As with all good hobbies, I went on a couple of tangents recently. While I was waiting for the new daughterboard, I decided to spend some time on speed improvements.
The first step was the easiest: I just doubled the clock speed from 50MHz to 100MHz. The external memory (SDRAM and SSRAM) had plenty of headroom, and I took the opportunity to parameterize all of the modules that use their own clock (SPI, I2C, UART, etc). That helped, but not enough. The memory operations were just too inefficient.
The next step was to add simple write FIFOs for memory modules. The idea here is that writes can return immediately because the CPU isn't expecting a response. If the CPU makes a read request, that read will stall until the write FIFO is empty, ensuring that there is consistency. I put this FIFO between the CPU and the memory controllers so that it woudl do the most good. It helped, but wasn't a game changer.
As most of you probably already know, SDRAM isn't particularly efficient at single word operations. You need to "open" a row of memory, do some operations, and then "close" it again. The overhead of the open and close operations is huge when you only do a single read or write, which is what I was doing up until this point.
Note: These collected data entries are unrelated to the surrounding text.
/-! ### `State.modRay` -/

@[simp] theorem State.modRay_integ (s : State) (i : Nat) (f : Ray → Ray) : (s.modRay i f).integ = s.integ := rfl
@[simp] theorem State.modRay_startup (s : State) (i : Nat) (f : Ray → Ray) : (s.modRay i f).startup = s.startup := rfl
@[simp] theorem State.modRay_present (s : State) (i : Nat) (f : Ray → Ray) : (s.modRay i f).present = s.present := rfl
@[simp] theorem State.modRay_therm (s : State) (i : Nat) (f : Ray → Ray) : (s.modRay i f).therm = s.therm := rfl
@[simp] theorem State.modRay_regs (s : State) (i : Nat) (f : Ray → Ray) : (s.modRay i f).regs = s.regs := rfl
@[simp] theorem State.modRay_wbuf (s : State) (i : Nat) (f : Ray → Ray) : (s.modRay i f).wbuf = s.wbuf := rfl
@[simp] theorem State.modRay_svc (s : State) (i : Nat) (f : Ray → Ray) : (s.modRay i f).svc = s.svc := rfl
@[simp] theorem State.modRay_active (s : State) (i : Nat) (f : Ray → Ray) : (s.modRay i f).active = s.active := rfl
@[simp] theorem State.modRay_staged (s : State) (i : Nat) (f : Ray → Ray) : (s.modRay i f).staged = s.staged := rfl
@[simp] theorem State.modRay_resetting (s : State) (i : Nat) (f : Ray → Ray) : (s.modRay i f).resetting = s.resetting := rfl
@[simp] theorem State.modRay_queues (s : State) (i : Nat) (f : Ray → Ray) : (s.modRay i f).queues = s.queues := rfl
@[simp] theorem State.modRay_disps (s : State) (i : Nat) (f : Ray → Ray) : (s.modRay i f).disps = s.disps := rfl
@[simp] theorem State.modRay_mem (s : State) (i : Nat) (f : Ray → Ray) : (s.modRay i f).mem = s.mem := rfl
@[simp] theorem State.modRay_sf (s : State) (i : Nat) (f : Ray → Ray) : (s.modRay i f).sf = s.sf := rfl
@[simp] theorem State.modRay_sfPoison (s : State) (i : Nat) (f : Ray → Ray) : (s.modRay i f).sfPoison = s.sfPoison := rfl
@[simp] theorem State.modRay_tqs (s : State) (i : Nat) (f : Ray → Ray) : (s.modRay i f).tqs = s.tqs := rfl
@[simp] theorem State.modRay_groups (s : State) (i : Nat) (f : Ray → Ray) : (s.modRay i f).groups = s.groups := rfl
@[simp] theorem State.modRay_lcs (s : State) (i : Nat) (f : Ray → Ray) : (s.modRay i f).lcs = s.lcs := rfl
@[simp] theorem State.modRay_preempts (s : State) (i : Nat) (f : Ray → Ray) : (s.modRay i f).preempts = s.preempts := rfl
@[simp] theorem State.modRay_fseqs (s : State) (i : Nat) (f : Ray → Ray) : (s.modRay i f).fseqs = s.fseqs := rfl
@[simp] theorem State.modRay_fenceOrder (s : State) (i : Nat) (f : Ray → Ray) : (s.modRay i f).fenceOrder = s.fenceOrder := rfl
@[simp] theorem State.modRay_ownFenced (s : State) (i : Nat) (f : Ray → Ray) : (s.modRay i f).ownFenced = s.ownFenced := rfl
@[simp] theorem State.modRay_window (s : State) (i : Nat) (f : Ray → Ray) : (s.modRay i f).window = s.window := rfl
@[simp] theorem State.modRay_ses (s : State) (i : Nat) (f : Ray → Ray) : (s.modRay i f).ses = s.ses := rfl
@[simp] theorem State.modRay_ports (s : State) (i : Nat) (f : Ray → Ray) : (s.modRay i f).ports = s.ports := rfl
@[simp] theorem State.modRay_tlbs (s : State) (i : Nat) (f : Ray → Ray) : (s.modRay i f).tlbs = s.tlbs := rfl
@[simp] theorem State.modRay_fwaits (s : State) (i : Nat) (f : Ray → Ray) : (s.modRay i f).fwaits = s.fwaits := rfl
@[simp] theorem State.modRay_caches (s : State) (i : Nat) (f : Ray → Ray) : (s.modRay i f).caches = s.caches := rfl
@[simp] theorem State.modRay_quads (s : State) (i : Nat) (f : Ray → Ray) : (s.modRay i f).quads = s.quads := rfl
@[simp] theorem State.modRay_mbatches (s : State) (i : Nat) (f : Ray → Ray) : (s.modRay i f).mbatches = s.mbatches := rfl
@[simp] theorem State.modRay_mgmt (s : State) (i : Nat) (f : Ray → Ray) : (s.modRay i f).mgmt = s.mgmt := rfl
@[simp] theorem State.modRay_plk (s : State) (i : Nat) (f : Ray → Ray) : (s.modRay i f).plk = s.plk := rfl
@[simp] theorem State.modRay_out (s : State) (i : Nat) (f : Ray → Ray) : (s.modRay i f).out = s.out := rfl
@[simp] theorem State.modRay_pending (s : State) (i : Nat) (f : Ray → Ray) : (s.modRay i f).pending = s.pending := rfl
@[simp] theorem State.modRay_get (s : State) (i : Nat) (f : Ray → Ray) (r : RField) : (s.modRay i f).get r = s.get r := rfl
By adjusting the cache memory system and the SDRAM controller, I was able to to enable pipeline operations, making memory access a lot more efficient. Since I already had the cache controller handling 4 words in a cache line, it wasn't particularly hard to enable a 4 word pipeline. The nice thing is that all of this is abstracted away from the CPU - it can still use single word operations and gave some of the benefits simply because the content gets into the cache memory more quickly. This and increasing the cache size to 4k words (from 1k) made a substantial difference in performance. I'm starting to use the Doom load time as my benchmark for these things, and I've now got it down to about 1m20s from program load to menu.
There are so many additional optimizations that I can still apply:
- Block memory transfer CPU instructions
- Improving the SDRAM controller to keep rows open longer and increase the time between refresh cycles
- Improve the SSRAM controller to handle burst operations (should help with frame rate)
I may tackle some of these in the near future.